[Start of Attachment]

-- ==== Sys2Proof/Tests/Slice0.lean ====
section
/-! SUPPORT. The author's tests: ill-formed terms refused, words written out bit by bit, single steps with results worked out by
hand from the manual, and for every statement a state and operands that meet its hypotheses. -/

namespace Sys2Proof.Tests

open Machine

/-! ## Small states -/

/-- Reset, with a root table at 0x4000 of HBM4 for context 0, whose first entry names a table at 0x8000, whose first entry maps the
first 64 GiB of HBM4 at address 0 with every permission (16 R333-R337). The replay table of the worked draw of 07 stands at 0xC000. -/
def world : State :=
  { State.reset with
    mem := { cells := [(0x4000, 0x01), (0x4003, 0x02), (0x8000, 0x3F), (0x8001, 0x07), (0xC003, 0x80), (0xC007, 0xC0)] }
    ctxs := [{ resetCtx0 with root := some { frame := 1, aper := 0 } }] }

/-- An instruction alone in the window of tile 0, a token in every operand position. -/
def placed (i : Instr) : State := world.withFetchWord 32 ((encode i).getD 0).toNat

/-- The same with given tokens, and with a changed run. -/
def given (i : Instr) (l r p : Option Token) (f : Run → Run := id) : State :=
  (placed i).modRun 0 fun q => f { q with pitch := q.pitch.map fun w => { w with slots := [{ left := l, right := r, pred := p }] } }

def sc (n : Nat) : Option Token := some { val := .scalar (BitVec.ofNat 64 n) }
def vc (n : Nat) : Option Token := some { val := .vector (BitVec.ofNat 2048 n) }
def pd (b : Bool) : Option Token := some { val := .pred b }
def nl : Option Token := some { val := .null }

/-- The focused slot of a state. -/
def envOf (s : State) : Env :=
  s.env?.getD { s := s, t := 0, r := runFor s.mem 0, p := pitchFor 0, k := 0, slot := {} }

/-- Whether the focused slot holds what the instruction needs to fire. -/
def armed (i : Instr) (s : State) : Bool :=
  match s.env? with
  | some e => e.slot.status == .waiting && (sigOf i).ready e.slot && (sigOf i).matches e.slot && !(sigOf i).hasNull e.slot
  | none => false

theorem env_of {s : State} (h : s.env?.isSome = true) : s.env? = some (envOf s) := by
  unfold envOf
  cases hs : s.env? with
  | none => simp [hs] at h
  | some e => rfl

/-- A state that is armed fires. -/
theorem fires {i : Instr} {s : State} (h : armed i s = true) : Fires i s (envOf s) := by
  unfold armed at h
  unfold envOf
  cases hs : s.env? with
  | none => simp [hs] at h
  | some e =>
    simp only [hs, Bool.and_eq_true, beq_iff_eq, Bool.not_eq_true'] at h
    obtain ⟨⟨⟨h1, h2⟩, h3⟩, h4⟩ := h
    exact ⟨hs, h1, h2, h3, h4⟩

/-- An instruction that fires in a state, with a condition on its slot: the form of most hypotheses. -/
def Meets (i : Instr) (s : State) (c : Env → Prop) : Prop := Fires i s (envOf s) ∧ c (envOf s)

/-- It answers a next state. -/
def goesOn (o : Host.Outcome State Fault Refusal) : Bool :=
  match o with
  | .next _ => true
  | .fault _ => false
  | .refused _ => false

/-! ## Hypotheses met: encoding and the step -/

theorem witness_DecodeEncode : (Instr.vadd .onTrue .bf16 (.to .right 127) (.to .left 0)).wf = true ∧
    encode (.vadd .onTrue .bf16 (.to .right 127) (.to .left 0)) = some 0x6046FE80 := by decide

theorem witness_EncodeDecode : decode 0x20000087 = .ok (.add .always .none (.to .left 7)) := rfl

theorem witness_StepRunsDecoded_default : (placed (.nop .always)).agenda = [] ∧
    ((placed (.nop .always)).tick 1).goes ((placed (.nop .always)).tick 1).focus = true ∧
    ((placed (.nop .always)).tick 1).env?.isSome = true ∧
    (envOf ((placed (.nop .always)).tick 1)).p.words[(envOf ((placed (.nop .always)).tick 1)).k]? = some 0x0C000000 ∧
    decode 0x0C000000 = .ok (.nop .always) :=
  ⟨by decide, by decide, by decide, by decide, rfl⟩

/-- A turn of the agenda that names the slot. -/
def turnSlot : State := { placed (.nop .always) with agenda := [⟨5, .slot 0 0⟩] }

theorem witness_StepRunsDecoded_slot : (({ turnSlot with agenda := [] } : State).tick 5).clocked 0 = true ∧
    ((({ turnSlot with agenda := [] } : State).tick 5).aim 0 0).env?.isSome = true := by decide

theorem witness_StepRunsDecoded_event : (({ world with agenda := [] } : State).tick 3).admits (.pitchFetch 0) = true := by decide

theorem witness_StepKeepsMemory : world.mem.wf = true ∧ goesOn (step (placed (.nop .always))) = true := by decide

theorem witness_InstructionFrame : (encode (.nop .always)).isSome = true ∧ (placed (.nop .always)).lines = [] ∧
    (placed (.nop .always)).env?.isSome = true ∧ goesOn (exec (.nop .always) (placed (.nop .always))) = true := by decide

theorem witness_InstructionFrame_reads : (Spec.accessOf (envOf (placed (.nop .always))) (.nop .always)).isNone = true ∧
    Spec.readsOf (envOf (placed (.nop .always))) (.nop .always) [] := ⟨by decide, .inl rfl⟩

/-! ## Hypotheses met: firing -/

theorem witness_FiringRule_empty : (given (.add .always .none .none) (sc 1) none none).env?.isSome = true ∧
    (envOf (given (.add .always .none .none) (sc 1) none none)).slot.status = .waiting ∧
    (sigOf (.add .always .none .none)).ready (envOf (given (.add .always .none .none) (sc 1) none none)).slot = false := by decide

theorem witness_FiringRule_mismatch : (given (.add .onTrue .none .none) (sc 1) (sc 2) (pd false)).env?.isSome = true ∧
    (sigOf (.add .onTrue .none .none)).ready (envOf (given (.add .onTrue .none .none) (sc 1) (sc 2) (pd false))).slot = true ∧
    (sigOf (.add .onTrue .none .none)).matches (envOf (given (.add .onTrue .none .none) (sc 1) (sc 2) (pd false))).slot = false := by
  decide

[End of Attachment]

Check every line of the entries above, and copy those that carry the string "isSome".

▶ **Exercise output**
theorem env_of {s : State} (h : s.env?.isSome = true) : s.env? = some (envOf s) := by
    ((placed (.nop .always)).tick 1).env?.isSome = true ∧
    ((({ turnSlot with agenda := [] } : State).tick 5).aim 0 0).env?.isSome = true := by decide
theorem witness_InstructionFrame : (encode (.nop .always)).isSome = true ∧ (placed (.nop .always)).lines = [] ∧
    (placed (.nop .always)).env?.isSome = true ∧ goesOn (exec (.nop .always) (placed (.nop .always))) = true := by decide
theorem witness_FiringRule_empty : (given (.add .always .none .none) (sc 1) none none).env?.isSome = true ∧
theorem witness_FiringRule_mismatch : (given (.add .onTrue .none .none) (sc 1) (sc 2) (pd false)).env?.isSome = true ∧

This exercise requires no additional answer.